[Stored data]
:::::

-- ==== Sys2Proof/Laws/State.lean ====
section
/-! SUPPORT. What each update of one part of the state does to every field, so that no proof unfolds a record update. -/
namespace Sys2Proof.Machine

variable (s : State)

/-! ### `setPar` -/

@[simp] theorem setPar_pending (i j v : Nat) : (setPar s i j v).pending = s.pending := rfl
@[simp] theorem setPar_variant (i j v : Nat) : (setPar s i j v).variant = s.variant := rfl
@[simp] theorem setPar_die (i j v : Nat) : (setPar s i j v).die = s.die := rfl
@[simp] theorem setPar_serial (i j v : Nat) : (setPar s i j v).serial = s.serial := rfl
@[simp] theorem setPar_mgmtAddr (i j v : Nat) : (setPar s i j v).mgmtAddr = s.mgmtAddr := rfl
@[simp] theorem setPar_ring (i j v : Nat) : (setPar s i j v).ring = s.ring := rfl
@[simp] theorem setPar_spi (i j v : Nat) : (setPar s i j v).spi = s.spi := rfl
@[simp] theorem setPar_smbus (i j v : Nat) : (setPar s i j v).smbus = s.smbus := rfl
@[simp] theorem setPar_ev (i j v : Nat) : (setPar s i j v).ev = s.ev := rfl
@[simp] theorem setPar_params (i j v : Nat) : (setPar s i j v).params = tput s.params (parKey i j) v := rfl
@[simp] theorem setPar_pend (i j v : Nat) : (setPar s i j v).pend = s.pend := rfl
@[simp] theorem setPar_cued (i j v : Nat) : (setPar s i j v).cued = s.cued := rfl
@[simp] theorem setPar_unplayed (i j v : Nat) : (setPar s i j v).unplayed = s.unplayed := rfl
@[simp] theorem setPar_ops (i j v : Nat) : (setPar s i j v).ops = s.ops := rfl
@[simp] theorem setPar_nextHandle (i j v : Nat) : (setPar s i j v).nextHandle = s.nextHandle := rfl
@[simp] theorem setPar_md (i j v : Nat) : (setPar s i j v).md = s.md := rfl
@[simp] theorem setPar_chans (i j v : Nat) : (setPar s i j v).chans = s.chans := rfl
@[simp] theorem setPar_clk (i j v : Nat) : (setPar s i j v).clk = s.clk := rfl
@[simp] theorem setPar_gates (i j v : Nat) : (setPar s i j v).gates = s.gates := rfl
@[simp] theorem setPar_zooms (i j v : Nat) : (setPar s i j v).zooms = s.zooms := rfl
@[simp] theorem setPar_streams (i j v : Nat) : (setPar s i j v).streams = s.streams := rfl
@[simp] theorem setPar_tus (i j v : Nat) : (setPar s i j v).tus = s.tus := rfl
@[simp] theorem setPar_cue (i j v : Nat) : (setPar s i j v).cue = s.cue := rfl
@[simp] theorem setPar_caps (i j v : Nat) : (setPar s i j v).caps = s.caps := rfl
@[simp] theorem setPar_store (i j v : Nat) : (setPar s i j v).store = s.store := rfl
@[simp] theorem setPar_reduce (i j v : Nat) : (setPar s i j v).reduce = s.reduce := rfl
@[simp] theorem setPar_dus (i j v : Nat) : (setPar s i j v).dus = s.dus := rfl
@[simp] theorem setPar_disps (i j v : Nat) : (setPar s i j v).disps = s.disps := rfl
@[simp] theorem setPar_engines (i j v : Nat) : (setPar s i j v).engines = s.engines := rfl
@[simp] theorem setPar_clusters (i j v : Nat) : (setPar s i j v).clusters = s.clusters := rfl
@[simp] theorem setPar_hbm (i j v : Nat) : (setPar s i j v).hbm = s.hbm := rfl
@[simp] theorem setPar_host (i j v : Nat) : (setPar s i j v).host = s.host := rfl
@[simp] theorem setPar_aux (i j v : Nat) : (setPar s i j v).aux = s.aux := rfl
@[simp] theorem setPar_cmps (i j v : Nat) : (setPar s i j v).cmps = s.cmps := rfl
@[simp] theorem setPar_pdac (i j v : Nat) : (setPar s i j v).pdac = s.pdac := rfl
@[simp] theorem setPar_tiu (i j v : Nat) : (setPar s i j v).tiu = s.tiu := rfl
@[simp] theorem setPar_health (i j v : Nat) : (setPar s i j v).health = s.health := rfl
@[simp] theorem setPar_saved (i j v : Nat) : (setPar s i j v).saved = s.saved := rfl
@[simp] theorem setPar_pair (i j v : Nat) : (setPar s i j v).pair = s.pair := rfl
@[simp] theorem setPar_tap (i j v : Nat) : (setPar s i j v).tap = s.tap := rfl
@[simp] theorem setPar_sec (i j v : Nat) : (setPar s i j v).sec = s.sec := rfl
@[simp] theorem setPar_fresh (i j v : Nat) : (setPar s i j v).fresh = s.fresh := rfl
@[simp] theorem setPar_out (i j v : Nat) : (setPar s i j v).out = s.out := rfl

/-! ### `setMd` -/

@[simp] theorem setMd_pending (f : ModeUnit → ModeUnit) : (setMd s f).pending = s.pending := rfl
@[simp] theorem setMd_variant (f : ModeUnit → ModeUnit) : (setMd s f).variant = s.variant := rfl
@[simp] theorem setMd_die (f : ModeUnit → ModeUnit) : (setMd s f).die = s.die := rfl
@[simp] theorem setMd_serial (f : ModeUnit → ModeUnit) : (setMd s f).serial = s.serial := rfl
@[simp] theorem setMd_mgmtAddr (f : ModeUnit → ModeUnit) : (setMd s f).mgmtAddr = s.mgmtAddr := rfl
@[simp] theorem setMd_ring (f : ModeUnit → ModeUnit) : (setMd s f).ring = s.ring := rfl
@[simp] theorem setMd_spi (f : ModeUnit → ModeUnit) : (setMd s f).spi = s.spi := rfl
@[simp] theorem setMd_smbus (f : ModeUnit → ModeUnit) : (setMd s f).smbus = s.smbus := rfl
@[simp] theorem setMd_ev (f : ModeUnit → ModeUnit) : (setMd s f).ev = s.ev := rfl
@[simp] theorem setMd_params (f : ModeUnit → ModeUnit) : (setMd s f).params = s.params := rfl
@[simp] theorem setMd_pend (f : ModeUnit → ModeUnit) : (setMd s f).pend = s.pend := rfl
@[simp] theorem setMd_cued (f : ModeUnit → ModeUnit) : (setMd s f).cued = s.cued := rfl
@[simp] theorem setMd_unplayed (f : ModeUnit → ModeUnit) : (setMd s f).unplayed = s.unplayed := rfl
@[simp] theorem setMd_ops (f : ModeUnit → ModeUnit) : (setMd s f).ops = s.ops := rfl
@[simp] theorem setMd_nextHandle (f : ModeUnit → ModeUnit) : (setMd s f).nextHandle = s.nextHandle := rfl
@[simp] theorem setMd_md (f : ModeUnit → ModeUnit) : (setMd s f).md = f s.md := rfl
@[simp] theorem setMd_chans (f : ModeUnit → ModeUnit) : (setMd s f).chans = s.chans := rfl
@[simp] theorem setMd_clk (f : ModeUnit → ModeUnit) : (setMd s f).clk = s.clk := rfl
@[simp] theorem setMd_gates (f : ModeUnit → ModeUnit) : (setMd s f).gates = s.gates := rfl
@[simp] theorem setMd_zooms (f : ModeUnit → ModeUnit) : (setMd s f).zooms = s.zooms := rfl
@[simp] theorem setMd_streams (f : ModeUnit → ModeUnit) : (setMd s f).streams = s.streams := rfl
@[simp] theorem setMd_tus (f : ModeUnit → ModeUnit) : (setMd s f).tus = s.tus := rfl
@[simp] theorem setMd_cue (f : ModeUnit → ModeUnit) : (setMd s f).cue = s.cue := rfl
@[simp] theorem setMd_caps (f : ModeUnit → ModeUnit) : (setMd s f).caps = s.caps := rfl
@[simp] theorem setMd_store (f : ModeUnit → ModeUnit) : (setMd s f).store = s.store := rfl
@[simp] theorem setMd_reduce (f : ModeUnit → ModeUnit) : (setMd s f).reduce = s.reduce := rfl
@[simp] theorem setMd_dus (f : ModeUnit → ModeUnit) : (setMd s f).dus = s.dus := rfl
@[simp] theorem setMd_disps (f : ModeUnit → ModeUnit) : (setMd s f).disps = s.disps := rfl
@[simp] theorem setMd_engines (f : ModeUnit → ModeUnit) : (setMd s f).engines = s.engines := rfl
@[simp] theorem setMd_clusters (f : ModeUnit → ModeUnit) : (setMd s f).clusters = s.clusters := rfl
@[simp] theorem setMd_hbm (f : ModeUnit → ModeUnit) : (setMd s f).hbm = s.hbm := rfl
@[simp] theorem setMd_host (f : ModeUnit → ModeUnit) : (setMd s f).host = s.host := rfl
@[simp] theorem setMd_aux (f : ModeUnit → ModeUnit) : (setMd s f).aux = s.aux := rfl
@[simp] theorem setMd_cmps (f : ModeUnit → ModeUnit) : (setMd s f).cmps = s.cmps := rfl
@[simp] theorem setMd_pdac (f : ModeUnit → ModeUnit) : (setMd s f).pdac = s.pdac := rfl
@[simp] theorem setMd_tiu (f : ModeUnit → ModeUnit) : (setMd s f).tiu = s.tiu := rfl
@[simp] theorem setMd_health (f : ModeUnit → ModeUnit) : (setMd s f).health = s.health := rfl
@[simp] theorem setMd_saved (f : ModeUnit → ModeUnit) : (setMd s f).saved = s.saved := rfl
@[simp] theorem setMd_pair (f : ModeUnit → ModeUnit) : (setMd s f).pair = s.pair := rfl
@[simp] theorem setMd_tap (f : ModeUnit → ModeUnit) : (setMd s f).tap = s.tap := rfl
@[simp] theorem setMd_sec (f : ModeUnit → ModeUnit) : (setMd s f).sec = s.sec := rfl
@[simp] theorem setMd_fresh (f : ModeUnit → ModeUnit) : (setMd s f).fresh = s.fresh := rfl
@[simp] theorem setMd_out (f : ModeUnit → ModeUnit) : (setMd s f).out = s.out := rfl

:::::

● **REQUIREMENT**
Reproduce, word for word, every line starting at the line that contains "f).aux = s.aux := rfl" and ending with the final line of the entries.

● **SOLUTION TO THIS TASK**
@[simp] theorem setMd_aux (f : ModeUnit → ModeUnit) : (setMd s f).aux = s.aux := rfl
@[simp] theorem setMd_cmps (f : ModeUnit → ModeUnit) : (setMd s f).cmps = s.cmps := rfl
@[simp] theorem setMd_pdac (f : ModeUnit → ModeUnit) : (setMd s f).pdac = s.pdac := rfl
@[simp] theorem setMd_tiu (f : ModeUnit → ModeUnit) : (setMd s f).tiu = s.tiu := rfl
@[simp] theorem setMd_health (f : ModeUnit → ModeUnit) : (setMd s f).health = s.health := rfl
@[simp] theorem setMd_saved (f : ModeUnit → ModeUnit) : (setMd s f).saved = s.saved := rfl
@[simp] theorem setMd_pair (f : ModeUnit → ModeUnit) : (setMd s f).pair = s.pair := rfl
@[simp] theorem setMd_tap (f : ModeUnit → ModeUnit) : (setMd s f).tap = s.tap := rfl
@[simp] theorem setMd_sec (f : ModeUnit → ModeUnit) : (setMd s f).sec = s.sec := rfl
@[simp] theorem setMd_fresh (f : ModeUnit → ModeUnit) : (setMd s f).fresh = s.fresh := rfl
@[simp] theorem setMd_out (f : ModeUnit → ModeUnit) : (setMd s f).out = s.out := rfl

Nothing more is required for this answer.